# What herp do you keep besides torts?



## Itort (Mar 9, 2009)

I was wondering what other herps people are keeping besides torts and turtles ? I myself have a trio of bluetongue skinks (1.1.1) and a couple honduran milk snakes.


----------



## Meg90 (Mar 9, 2009)

2.0 ball pythons (one is a spider morph)

1.1 african clawed frogs

and 1.0 Crested Geckos. I have had him for two weeks on Thursday....was thinking about making a thread for him.

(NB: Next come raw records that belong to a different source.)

/-! BootRuns -/

/-- A boot image of one record. -/
def bootImage (record : List Byte) : List Byte :=
  let n := 96 + record.length
  let h : List Byte := leBytes 0x474D494B 4 ++ [1, 0, 1, 0] ++ leBytes n 4 ++ [14, 0, 0, 0] ++ leBytes 0 8 ++ leBytes 0x1000 5 ++ List.replicate 31 0
  let b := h ++ leBytes (crc32c h).toNat 4 ++ record
  b ++ sha256 b
/-- A record: kind, LEN, ADDR and padded data; for cold boots. -/
def recordOf (kind : Byte) (len addr : Nat) (data : List Byte) : List Byte :=
  [kind, 1, 0, 0] ++ leBytes len 4 ++ leBytes addr 5 ++ [0, 0, 0] ++ data
/-- A part in a boot at a stage. -/
def booting (image : List Byte) (stage : Nat) (kept : Bool) : State :=
  let s := ready State.reset
  { s with pwr := { s.pwr with boot := some { image := image, stage := stage, retained := kept } } }
theorem witness_Boot_header : let b := bootImage (recordOf 5 0 0 [])
    leAt b 0 4 = 0x474D494B ∧ leAt b 4 1 = 1 ∧ (crc32c (bytesAt b 0 60)).toNat = leAt b 60 4 ∧ leAt b 6 2 = 1 ∧ leAt b 8 4 = 112 ∧ b.length = 112 ∧
    leAt b 12 1 = 14 ∧ leAt b 13 1 = 0 ∧ leAt b 24 5 % 4096 = 0 ∧ leAt (0 :: b) 0 4 ≠ 0x474D494B ∧ leAt (bytesAt b 0 4 ++ [2]) 4 1 ≠ 1 ∧
    (crc32c (bytesAt (bytesAt b 0 5 ++ [7]) 0 60)).toNat ≠ leAt (bytesAt b 0 5 ++ [7]) 60 4 := by decide +kernel
theorem witness_Boot_start : let s := { State.reset with pwr := { State.reset.pwr with phase := .main } }
    s.pwr.phase = .main ∧ rd s F.PWR_STATUS_BOOT_STATE = 0 ∧ s.pwr.boot = none ∧ rd s F.PWR_STATUS_RESET_KIND = 0 ∧ rd s F.DMC_GSTATUS_READY = 0 ∧
    rd s F.DMC_GSTATUS_INIT_BUSY = 0 ∧ s.dmc.holdClock = false ∧ rd s F.DMC_CTRL_LOCK = 0 ∧ rd (wr0 s F.DMC_CTRL_LOCK 1) F.DMC_CTRL_LOCK = 1 ∧ State.reset.pwr.phase ≠ .main ∧
    rd (wr0 s F.PWR_STATUS_RESET_KIND 2) F.PWR_STATUS_RESET_KIND = 2 ∧ rd s F.PWR_STATUS_FALLBACK = 0 ∧ s.pwr.retention = none := by decide +kernel
theorem witness_Boot_retained : let b := bootImage (recordOf 5 0 0 [])
    Memory.readBytes (Memory.writeBytes [] 0x1000 b) 0x1000 112 = b := by decide +kernel
theorem witness_Boot_go : let b := bootImage (recordOf 5 0 0 [])
    let s := wrReg (wr0 { ready State.reset with mem := Memory.writeBytes [] 0x1000 b } F.PWR_STATUS_BOOT_STATE 1) R.PWR_BOOT_ADDR 0 0 0x1000
    rd s F.PWR_STATUS_BOOT_STATE = 1 ∧ s.pwr.boot = none ∧ accessWaits s 0 = false ∧ (busRead s 0 (rdReg s R.PWR_BOOT_ADDR) 64).2.2 = bytesAt b 0 64 ∧
    rdReg s R.PWR_BOOT_ADDR = leAt b 24 5 ∧ (busRead s 0 0x1000 112).2 = (0, b) ∧ accessWaits (wr s F.PRT_HOLD_REQ 0 0 1) 0 = true ∧ rdReg (wrReg s R.PWR_BOOT_ADDR 0 0 0x1001) R.PWR_BOOT_ADDR ≠ leAt b 24 5 := by
  decide +kernel
theorem witness_Boot_digest : let b := bootImage (recordOf 5 0 0 [])
    sha256 (bytesAt b 0 80) = bytesAt b 80 32 ∧ sha256 [] ≠ bytesAt b 80 32 ∧ (booting b 2 true).pwr.boot.isSome = true ∧
    accessWaits (booting b 2 false) 0 = false ∧ (busWrite (booting b 2 false) 0 0x1000 b).1.pwr.boot.isSome = true ∧
    (busWrite (booting b 2 false) 0 0x1000 b).2 = 0 ∧
    rd (booting b 2 false) F.PWR_OTP_STATE_SLOTS / 4 ^ 3 % 4 ≠ 1 := by decide +kernel
theorem witness_Boot_records : let at_ := fun (b : List Byte) (o n : Nat) => leAt b (64 + o) n
    let end_ := bootImage (recordOf 5 0 0 [])
    let regs := bootImage (recordOf 1 8 0 (leBytes 0x220 4 ++ leBytes 7 4 ++ List.replicate 8 0))
    let copy := bootImage (recordOf 2 3 0x10FD ([1, 2, 3] ++ List.replicate 13 0))
    let start := bootImage (recordOf 3 0 0x8000 [])
    at_ end_ 0 1 = 5 ∧ at_ end_ 1 1 = 1 ∧ at_ end_ 4 4 = 0 ∧ 64 + 16 ≤ leAt end_ 8 4 ∧ leAt end_ 6 2 = 1 ∧ at_ regs 4 4 = 8 ∧
    leAt regs 80 4 = 0x220 ∧ 64 + 32 ≤ leAt regs 8 4 ∧ at_ copy 8 5 % 256 + at_ copy 4 4 = 256 ∧ at_ start 8 5 % 2 ^ 16 = 2 ^ 15 ∧
    at_ (bootImage (recordOf 6 0 0 [])) 0 1 = 6 ∧ at_ (bootImage (recordOf 4 1 0 [])) 4 4 = 1 ∧ at_ (bootImage (recordOf 4 0 9 [])) 0 1 = 4 := by decide +kernel
theorem witness_Boot_accesses : let s := booting [] 3 false
    let w : Access1 := { master := 0, addr := 0x1800000220, len := 4, write := true }
    let m : Access1 := { master := 0, addr := 0x10FD, len := 3, write := true }
    protCheck s w = none ∧ decodeKind s w = 0 ∧ protCheck s m = none ∧ decodeKind s m = 0 ∧ inDram s 0x10FD 3 = true ∧
    decodeKind s { w with addr := 0x1800000000 + 0x3FFFFFC } ≠ 7 ∧ seqBusy (seqOf s 15) = false ∧ seqBusy (seqOf (atAdd .running) 0) = true ∧
    decodeKind State.reset m ≠ 0 ∧ bootWaits s 0x1800000220 = false ∧ bootWaits s 0x10FD = false ∧ bootWaits (wr s F.PRT_HOLD_REQ 0 0 1) 0x10FD = true := by decide +kernel


/-! ### Well-formedness: an ill-formed command for every check, which the check refuses -/

/-- Offsets off their alignment. -/
theorem test_wellFormed_offsets : ([.registerWrite 2 false 0, .registerWrite 4 true 0, .w1cFlagClear 1 0, .cntClr 2, .blockLockSet 3 0,
  .chkConfigWrite 2 false 0, .chkConfigWrite 4 true 0, .touchConfigWrite 2 0, .prtRegionWrite 1 0] : List Instr).all (fun i => !i.wellFormed) = true := by decide +kernel
/-- Byte and value lists that are too short or too long. -/
theorem test_wellFormed_lists : ([.macFrameRx 0 [] true, .irqHpd 0 250 [0, 0], .irqHpd 0 250 [0, 0, 0, 0], .dpLineRx 0 [], .seqWindowWrite 0 0 [],
  .seqWindowWrite 0 0 (List.replicate 257 0), .touchScanEnd 0 [], .touchTestDone 0 [] (List.replicate 60 0), .touchTestDone 0 (List.replicate 60 0) [],
  .wakeScan 0 [], .wakeScan 0 (List.replicate 37 0), .auxDone 0 0 (List.replicate 17 0), .dprxAuxRequest 0 0 0 (List.replicate 17 0) 0,
  .dprxAuxRequest 0 0 0 [] 17, .ndosinPacketRx 0 0 (List.replicate 5 []) true,
  .hostRequest true 0 0 [], .hostRequest false 0 0 [], .hostRequest false 0 4097 [], .dramInitDone 0 [],
  .laneCdrLock 0 ⟨0, true, true⟩ ⟨List.replicate 11 0, List.replicate 12 0⟩, .laneCdrLock 0 ⟨0, true, true⟩ ⟨List.replicate 12 0, List.replicate 13 0⟩, .debugMasterRequest 0 true 0 [], .debugMasterRequest 0 false 0 [], .debugMasterRequest 0 false 257 []] : List Instr).all (fun i => !i.wellFormed) = true := by decide +kernel
theorem test_wellFormed_queue : (Instr.hostqTxFrame 3 4).wellFormed = false ∧ (Instr.hostqTxFrame 4 4).wellFormed = true ∧
    (Instr.glassRowResult 0 0 0 (List.replicate 64 0)).wellFormed = false := by decide +kernel
theorem test_wellFormed_cause : (Instr.dptxTrainingEnd 0 ⟨6, true⟩ []).wellFormed = false ∧ (Instr.dptxTrainingEnd 0 ⟨5, false⟩ []).wellFormed = true ∧
    (Instr.dptxTrainingEnd 0 ⟨0, false⟩ (List.replicate 5 0)).wellFormed = false := by decide +kernel
theorem test_wellFormed_long (n : Nat) (h : 33554432 < n) : let l : List Byte := List.replicate n 0
    [Instr.heartbeatRx 0 l, .rowRecordRx 0 l, .twinLineRx 0 0 l, .touchRemoteReportRx 0 l, .macFrameRx 0 l true, .bootStart l,
      .hostRequest true 0 0 (l.map some)].all (fun i => !i.wellFormed) = true := by
  simp only [List.all_cons, List.all_nil, Instr.wellFormed, sized, List.length_replicate, List.length_map]
  simp; omega
theorem test_wellFormed_good : [Instr.registerWrite 8 true 0, .cntClr 4, .dramInitDone 0 (List.replicate 8 0), .hostRequest false 0 4096 []].all
    Instr.wellFormed = true := by decide +kernel

/-! ### Values the spec prints -/

/-- The check value of the CRC-32C model (R71). -/
theorem test_crc32c_check : crc32c [0x31, 0x32, 0x33, 0x34, 0x35, 0x36, 0x37, 0x38, 0x39] = 0xE3069283 := by decide +kernel
/-- The seal of 16 zero bytes under an all-zero address block (R44). -/
theorem test_sealTile_zero : sealTile (List.replicate 16 0) (List.replicate 16 0) = 0x8A9136AA := by decide +kernel
/-- The address block of tile 67 of camera 57 (02_seals_and_check_units.md, worked example). -/
theorem test_addressBlock_camera57 : addressBlock 0 0 0x39 0x12C4F 67 0x035A41C000 =
    [0, 0, 0x39, 0, 0x4F, 0x2C, 1, 0, 0x43, 0, 0, 7, 0x69, 0x0D, 0, 0] := by decide +kernel
/-- Index 21 of the camera call-up program (14_ksis_reference.md): lset s7, s0, s6, 0x1000. -/
theorem test_ksis_word : 0x50380C0000001000 / 2 ^ 56 = 0x50 ∧ fieldsOf 0x50380C0000001000 = { rd := 7, ra := 0, rb := 6, fn := 0, imm := 0x1000 } := by
  decide +kernel
/-- The deltas of the touch on a desk thumbnail (15_console_touch.md, worked example). -/
def thumbTouch : Touch :=
  { base := [(24 * 13 + 8, 20), (24 * 13 + 9, 60), (24 * 13 + 10, 40), (24 * 14 + 8, 60), (24 * 14 + 9, 300), (24 * 14 + 10, 40),
             (24 * 15 + 8, 40), (24 * 15 + 9, 160), (24 * 15 + 10, 80)] }
theorem test_touch_position : peakAt thumbTouch (24 * 14 + 9) = (941, 611) := by decide +kernel
theorem test_touch_map : let s := wr (wr (wr (wr State.reset F.TCH_XFORM_COEF 0 0 72818) F.TCH_XFORM_COEF 0 1 0) F.TCH_XFORM_COEF 0 4 61440) F.TCH_XFORM_COEF 0 5 0
    mapPoint s 0 941 611 = (1045, 572) := by decide +kernel
/-- ADD wraps, and the program counter moves on (R441). -/
theorem test_add_wraps : (seqOf (nx (execAdd 0 3 1 2 0 0 (programmed (BitVec.ofNat 64 (2 ^ 64 - 1)) 1)) State.reset) 0).regs.get 3 7 = 0 := by decide +kernel
/-- A refresh is repaid without panic and held back under it (R602, R603). -/
theorem test_refresh : nextRd (execRefresh 5 (wr trained F.DMC_CH_STATUS_POSTPONED 5 0 2)) F.DMC_CH_STATUS_POSTPONED 5 = some 1 ∧
    nextRd (execRefresh 5 (wr0 trained F.DMC_GSTATUS_PANIC 1)) F.DMC_CH_STATUS_POSTPONED 5 = some 1 := by decide +kernel

end Sys2Proof.Tests
end

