protected theorem Kept.finishJob {c j} (h : Kept s₀ s) : Kept s₀ (finishJob s c j) :=
  have h₁ : Kept s₀ _ := .fstIte h.readHeader h.pair
  .ite h₁.raise.parentBad.dropJob (h₁.foldl fun _ k => by split; exacts [k.publishLines.noteAsked, k]).leaveJob

protected theorem Kept.contextPublished {d} (h : Kept s₀ s) : Kept s₀ (contextPublished s d) := by
  unfold contextPublished
  refine Kept.each ?_ fun _ k => ?_
  · split
    · exact h
    · exact .ite h.set.wr h.set.wr
  · dsimp only
    split
    · exact .ite k.updCtx.finishJob k.updCtx
    · exact k.updCtx

protected theorem Kept.parentLost {c d} (h : Kept s₀ s) : Kept s₀ (parentLost s c d) := by
  unfold parentLost
  dsimp only
  split
  · exact .ite h.updCtx.showCtx.dropJob h.updCtx.showCtx
  · exact h.updCtx.showCtx

protected theorem Kept.dropOverdue (h : Kept s₀ s) : Kept s₀ (dropOverdue s) := h.each fun _ k => .ite k.raise.dropJob k

protected theorem Kept.execSluJobRelease {c} (h : Kept s₀ s) : Answers s₀ (execSluJobRelease c s) := by
  unfold execSluJobRelease
  refine .ite h.dropOverdue.next ?_
  split
  · exact h.dropOverdue.next
  · exact
      have h₁ := h.dropOverdue.updCtx
      .ite h₁.startJob.showCtx.next (h₁.also fun k => k.raise).updCtx.showCtx.next

protected theorem Kept.startStripe {p} (h : Kept s₀ s) : Kept s₀ (startStripe s p) := by
  unfold startStripe
  refine .ite h ?_
  split
  · exact h
  · exact h.updCtx.showPipe.showCtx

protected theorem Kept.execSluStripeStart {p} (h : Kept s₀ s) : Answers s₀ (execSluStripeStart p s) :=
  have h₁ := h.dropOverdue
  (Kept.ite h₁.startStripe.startStripe h₁.startStripe).next

protected theorem Kept.stripeTiles {j m} (h : Kept s₀ s) : Kept s₀ (stripeTiles s j m).1 :=
  h.foldlFst fun _ k => .fstIte k.tileOk.pair k.tileOk.parentMismatch.pair

protected theorem Kept.execSluStripeEnd {p} (h : Kept s₀ s) : Answers s₀ (execSluStripeEnd p s) := by
  unfold execSluStripeEnd
  refine .ite h.dropOverdue.next ?_
  split
  · exact h.dropOverdue.next
  · split
    · exact h.dropOverdue.next
    · exact
        have h₁ := h.dropOverdue.stripeTiles
        .ite h₁.parentBad.dropJob.next <|
          have h₂ := h₁.updCtx.showPipe.showCtx
          (Kept.ite h₂.finishJob h₂).next

protected theorem Kept.landStart {c quad flow ok f} (h : Kept s₀ s) : Kept s₀ (landStart s c quad flow ok f) := by
  unfold landStart
  refine (Kept.updCtx ?_).showCtx
  split
  · exact
      have r := Kept.fstIte h.updCtx.takeBuffer h.updCtx.pair
      (Kept.ite r.raise (.ite r.raise r)).updDesc
  · exact
      have r := Kept.fstIte h.updCtx.takeBuffer h.updCtx.pair
      .ite r.raise (.ite r.raise r)

protected theorem Kept.landBytes {c y x b} (h : Kept s₀ s) : Kept s₀ (landBytes s c y x b) := by
  unfold landBytes
  split
  · exact h
  · split
    · exact h
    · exact
        have h₁ := h.busWrite
        .ite h₁.sealRow.updCtx h₁.updCtx

protected theorem Kept.landAbandon {c} (h : Kept s₀ s) : Kept s₀ (landAbandon s c) := by
  unfold landAbandon
  split
  · exact h
  · split
    · exact h.updCtx.parentLost.abandonBuffer
    · exact h.updCtx

protected theorem Kept.landEnd {c f} (h : Kept s₀ s) : Kept s₀ (landEnd s c f) := by
  unfold landEnd
  split
  · exact h
  · split
    · exact h.updCtx
    · exact (Kept.ite h.updCtx h.updCtx.updCtx).writeProvisional.updDesc.requestPublish.noteAsked

protected theorem Kept.execDpFrameStart {quad width format} (h : Kept s₀ s) : Answers s₀ (execDpFrameStart quad width format s) := by
  unfold execDpFrameStart
  refine .ite h.next ?_
  split
  · exact h.next
  · split
    · exact h.next
    · exact .ite h.next h.draw.landStart.next

protected theorem Kept.execDpLineRx {quad pixels} (h : Kept s₀ s) : Answers s₀ (execDpLineRx quad pixels s) := by
  unfold execDpLineRx
  refine .ite h.next ?_
  split
  · exact h.next
  · split
    · exact h.next
    · exact (Kept.ite h.landBytes h).updCtx.next

protected theorem Kept.execDpFrameEnd {quad} (h : Kept s₀ s) : Answers s₀ (execDpFrameEnd quad s) := by
  unfold execDpFrameEnd
  refine .ite h.next ?_
  split
  · exact h.next
  · split
    · exact h.next
    · exact .ite h.landAbandon.next <| .ite h.raise.landAbandon.next <| .ite h.raise.landAbandon.next h.landEnd.next

protected theorem Kept.dpLoss {q} (h : Kept s₀ s) : Kept s₀ (dpLoss s q) := by
  unfold dpLoss
  split
  · exact h
  · exact h.raise.landAbandon

protected theorem Kept.wdogFire {c cause} (h : Kept s₀ s) : Kept s₀ (wdogFire s c cause) := h.wr.raise.updCtx.signal

protected theorem Kept.applyRefuse {c r} (h : Kept s₀ s) : Kept s₀ (applyRefuse s c r) := (Kept.ite h.wr0.wr0.wr0.wr0 h.wr0.wr0).raise

protected theorem Kept.sluApply {c} (h : Kept s₀ s) : Kept s₀ (sluApply s c) := .ite h.applyRefuse h.wr0.wr0.set

protected theorem Kept.bindSet {c t} (h : Kept s₀ s) : Kept s₀ (bindSet s c t) :=
  (h.each fun _ k => k.orphanSource).each fun _ k => k.bindSource

protected theorem Kept.ctxStop {c} (h : Kept s₀ s) : Kept s₀ (ctxStop s c) := h.updCtx.landAbandon.dropJob.updCtx.showCtx

protected theorem Kept.ctxAccept {c t} (h : Kept s₀ s) : Kept s₀ (ctxAccept s c t) := h.updCtx.showCtx

protected theorem Kept.execSluApplyDone (h : Kept s₀ s) : Answers s₀ (execSluApplyDone s) := by
  unfold execSluApplyDone
  dsimp only
  split
  · exact h.next
  · split
    · exact h.set.wr0.applyRefuse.next
    · exact
        have h₁ := h.set.wr0.bindSet.raise
        (Kept.ite h₁.ctxAccept h₁.ctxStop).next

/-! ### The decoder -/

protected theorem Kept.setStr {n x} (h : Kept s₀ s) : Kept s₀ (setStr s n x) := h.set

protected theorem Kept.updStr {n f} (h : Kept s₀ s) : Kept s₀ (updStr s n f) := h.setStr

protected theorem Kept.showStr {n} (h : Kept s₀ s) : Kept s₀ (showStr s n) := h.wr.wr.wr.wr.wr

protected theorem Kept.readPsets {n} (h : Kept s₀ s) : Kept s₀ (readPsets s n).1 := h.busRead.pair

protected theorem Kept.vdcRefuse {n c} (h : Kept s₀ s) : Kept s₀ (vdcRefuse s n c) := (Kept.ite h.wr0.wr0.wr0.wr0 h.wr0.wr0).raise

protected theorem Kept.vdcCmdWrite {op n} (h : Kept s₀ s) : Kept s₀ (vdcCmdWrite s op n) := .ite h <| .ite h.vdcRefuse h.wr0.wr0.set

protected theorem Kept.unmark {d} (h : Kept s₀ s) : Kept s₀ (unmark s d) := h.updDesc

protected theorem Kept.unref {n d} (h : Kept s₀ s) : Kept s₀ (unref s n d) := .ite h.unmark h.unmark.abandonBuffer

protected theorem Kept.setDpb {n l} (h : Kept s₀ s) : Kept s₀ (setDpb s n l) :=
  (h.setStr.each fun _ k => k.unref).each fun _ k => by split; exacts [k.updDesc, k]

protected theorem Kept.removeStream {n} (h : Kept s₀ s) : Kept s₀ (removeStream s n) :=
  have h₁ := h.updStr.setDpb.each fun _ k => k.abandonBuffer
  (Kept.id (by split; exacts [h₁.abandonBuffer, h₁])).setStr.orphanSource.showStr

protected theorem Kept.execVdcCmdDone (h : Kept s₀ s) : Answers s₀ (execVdcCmdDone s) := by
  unfold execVdcCmdDone
  dsimp only
  split
  · exact h.next
  · refine .ite h.next ?_
    split
    · exact h.set.wr0.vdcRefuse.next
    · refine .ite h.set.wr0.setStr.wr.wr.bindSource.showStr.raise.next <| .ite h.set.wr0.removeStream.raise.next ?_
      split
      · exact h.set.wr0.readPsets.vdcRefuse.next
      · exact h.set.wr0.readPsets.updStr.raise.next

protected theorem Kept.overrun {n cause} (h : Kept s₀ s) : Kept s₀ (overrun s n cause) := h.wr.raise

protected theorem Kept.discardAu {n} (h : Kept s₀ s) : Kept s₀ (discardAu s n) := h.also fun k => k.raise

protected theorem Kept.offerAu {n codec ident a} (h : Kept s₀ s) : Kept s₀ (offerAu s n codec ident a) :=
  .ite h <| .ite h.raise <| .ite h.discardAu <| .ite h.overrun.updStr.showStr.discardAu h.setStr.showStr

protected theorem Kept.execEntropyAuStart {engine} (h : Kept s₀ s) : Answers s₀ (execEntropyAuStart engine s) := by
  unfold execEntropyAuStart
  refine .ite h.next ?_
  split
  · exact h.next
  · exact h.updStr.next

protected theorem Kept.pictureLost {n a} (h : Kept s₀ s) : Kept s₀ (pictureLost s n a) := h.updStr

protected theorem Kept.publishPicture {n p} (h : Kept s₀ s) : Kept s₀ (publishPicture s n p) :=
  h.writeProvisional.updDesc.requestPublish.set

protected theorem Kept.flushOut {limit n fuel} (h : Kept s₀ s) : Kept s₀ (flushOut limit n fuel s) := by
  induction fuel generalizing s with
  | zero => exact h
  | succ fuel ih =>
    unfold flushOut
    split
    · exact h
    · exact .ite h (ih h.updStr.publishPicture)

protected theorem Kept.putOut {limit n} (h : Kept s₀ s) : Kept s₀ (putOut limit s n) := h.flushOut

protected theorem Kept.endSequence {n} (h : Kept s₀ s) : Kept s₀ (endSequence s n) := by
  unfold endSequence
  dsimp only
  split
  · exact h.setStr
  · exact h.setStr
  · exact h.putOut

protected theorem Kept.auParsed {n a i} (h : Kept s₀ s) : Kept s₀ (auParsed s n a i) :=
  .ite h.setStr.wr.raise.discardAu <| .ite h.setStr.discardAu <| .ite h.setStr.raise <| .ite h.setStr.overrun.pictureLost <|
    .ite h.setStr (h.also fun k => k.raise).setStr

protected theorem Kept.execEntropyAuDone {engine info} (h : Kept s₀ s) : Answers s₀ (execEntropyAuDone engine info s) := by
  unfold execEntropyAuDone
  split
  · exact h.next
  · split
    · exact h.next
    · exact
        have h₁ := h.auParsed
        (Kept.ite h₁.endSequence h₁).showStr.next

protected theorem Kept.dropWaiting {n p} (h : Kept s₀ s) : Kept s₀ (dropWaiting s n p) :=
  have h₁ := h.setStr.each fun _ k => k.raise
  .ite h₁.putOut h₁

protected theorem Kept.execPixelEngineStart {engine} (h : Kept s₀ s) : Answers s₀ (execPixelEngineStart engine s) := by
  unfold execPixelEngineStart
  dsimp only
  refine .ite h.next ?_
  split
  · exact h.next
  · split
    · exact h.next
    · split
      · exact h.setStr.setDpb.takeBuffer.raise.dropWaiting.showStr.next
      · exact (h.setStr.setDpb.takeBuffer.also fun k => k.raise).updStr.showStr.next

protected theorem Kept.readRef {m fmt from? k' y o n} (h : Kept s₀ s) : Kept s₀ (readRef s m fmt from? k' y o n).1 := by
  unfold readRef
  split
  · exact h.busRead.pair
  · exact h.pair

protected theorem Kept.concealLine {m fmt from? missing k' y w line} (h : Kept s₀ s) :
    Kept s₀ (concealLine s m fmt from? missing k' y w line).1 := h.foldlFst fun _ k => .fstIte k k.readRef.pair

protected theorem Kept.readStandIns {m p} (h : Kept s₀ s) : Kept s₀ (readStandIns s m p).1 :=
  h.foldlFst fun _ k => (k.foldlFst fun _ k1 => k1.readRef.pair).pair

protected theorem Kept.picLines {m p x r} (h : Kept s₀ s) : Kept s₀ (picLines s m p x r).1 :=
  h.readStandIns.foldlFst fun _ k => k.concealLine.pair

protected theorem Kept.dropOutput {n} (h : Kept s₀ s) : Kept s₀ (dropOutput s n) :=
  h.setStr.each fun _ k => .ite k.raise k.raise.abandonBuffer

protected theorem Kept.marksAfter {n p} (h : Kept s₀ s) : Kept s₀ (marksAfter s n p) := .ite h.setDpb <| .ite h h.setStr.setDpb

protected theorem Kept.execReconDone {engine result} (h : Kept s₀ s) : Answers s₀ (execReconDone engine result s) := by
  unfold execReconDone
  split
  · exact h.next
  · split
    · exact h.next
    · exact .ite h.next <|
        have h₁ := (h.picLines.writeLines.foldl fun _ k => k.sealRow).also fun k => k.raise
        (Kept.ite h₁.updStr.dropOutput <| .ite h₁.updStr.putOut h₁.updStr).updStr.marksAfter.putOut.showStr.next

I just love the little guy!


----------



## Kristina (Mar 9, 2009)

2.0.0 Red Eared Sliders (Chrysemys scripta)
0.0.2 Northern Slimy Salamanders (Plethodon glutinosus) 
0.0.1 Red backed Salamander (Plethodon cinereus) 
0.0.1 Cope's Grey Tree Frog (Hyla chrysoscelis) 
0.0.1 Amelanistic Corn Snake (Elaphe guttata) 
0.0.1 Normal Corn Snake (Elaphe guttata) 
0.2.0 Sulcata Tortoises (Centochelys sulcata) 
1.0.0 Spiny Tail Iguana (Ctenosaura similis)
2.1.0 Homes Hingeback Tortoises (Kinixys homeana) 
0.1.1 Royal (Ball) Python (Python regius) 

I also have....

2.0.0 Horses (Equus caballus) 
2.2.0 Goats (Capra hircus) 
1.4.0 Cats (Felis domestucus) 
0.1.0 Shar Pei (Canis familiaris)

Kristina


----------



## BigBiscuit (Mar 9, 2009)

Wow! Kyryah, it sounds like you have a literal zoo.

That's awesome.


Evan


----------



## Kristina (Mar 9, 2009)

Pretty much, lol. I have pics of most them on Photobucket... http://s285.photobucket.com/albums/ll63/kyryah/

Kristina


----------



## TKCARDANDCOIN (Mar 9, 2009)

1.1.0 Russian tortoise
0.1.0 Sulcata tortoise
1.1.0 Eastern box turtle
0.0.1 snapping turtle
1.0.0 Map turtle
2.2.1 Red ear sliders
1.2.0 Leopard gecko's
1.1.0 hamsters
1.1.0 dutch bunny
1.1.0 German Shepherds
And 1 75 gallon fish tank and outdoor pond(approx 250 gallons)


----------



## tortoisenerd (Mar 9, 2009)

I'm really not a fan of any other pets besides torts. I definitely haven't liked any reptile I've ever met besides torts and turtles...and a snake wouldn't be allowed in my house for sure (my fiance is freaked by them). Thought I'd comment anyways though! I was thrilled when I convinced my dog-loving fiance that a tortoise was a good pet for us, as we're not ready for the responsibilities of a dog as they are more than a tortoise (more monthly costs, have to be home to let them out several times a day, couldn't leave it for a weekend). He loves little Trevor as much as I do though...I'm so happy.


----------



## Barry (Mar 10, 2009)

Multiples of all species listed.

North American turtle species
Spotted Turtles
Cagel's Map Turtle
3-Striped Mud Turtle
Red-Eared Slider
Alligator Snapping Turtle
Normal Snapping Turtle
Florida Snapping Turtle

Asian turtle species 
Reeve's Turtle
Chinese 3-Lined Box Turtle
Chinese Yellow Marginated Box Turtle
Flower Back Box Turtle
Black-Breasted Leaf Turtle
Orange Headed Temple Turtle

Tortoises
Greek Tortoise
Leopard Tortoise
Red-Footed Tortoise

Snakes
Aesculapian Snake
Russian Rat Snake
Red Mountain Racers
Ladder Rat Snake


----------



## Oogie (Mar 10, 2009)

8.5 CL female RES 
non-herps...3 dachshunds, 1 cat, 1 tarantula, 30+ madagascar hissing cockroaches, 1 ferret, goldfish in pond


----------



## nrfitchett4 (Mar 10, 2009)

0.2.0 corn snakes
0.0.1 green iguana


----------



## JustAnja (Mar 11, 2009)

300+ snakes
Leopard Geckos
Crested Geckos
Three Toed Box Turtles


----------



## Stazz (Mar 29, 2009)

300 snakes Anja ! JEEPERS ! I take my hat off to you hehehe.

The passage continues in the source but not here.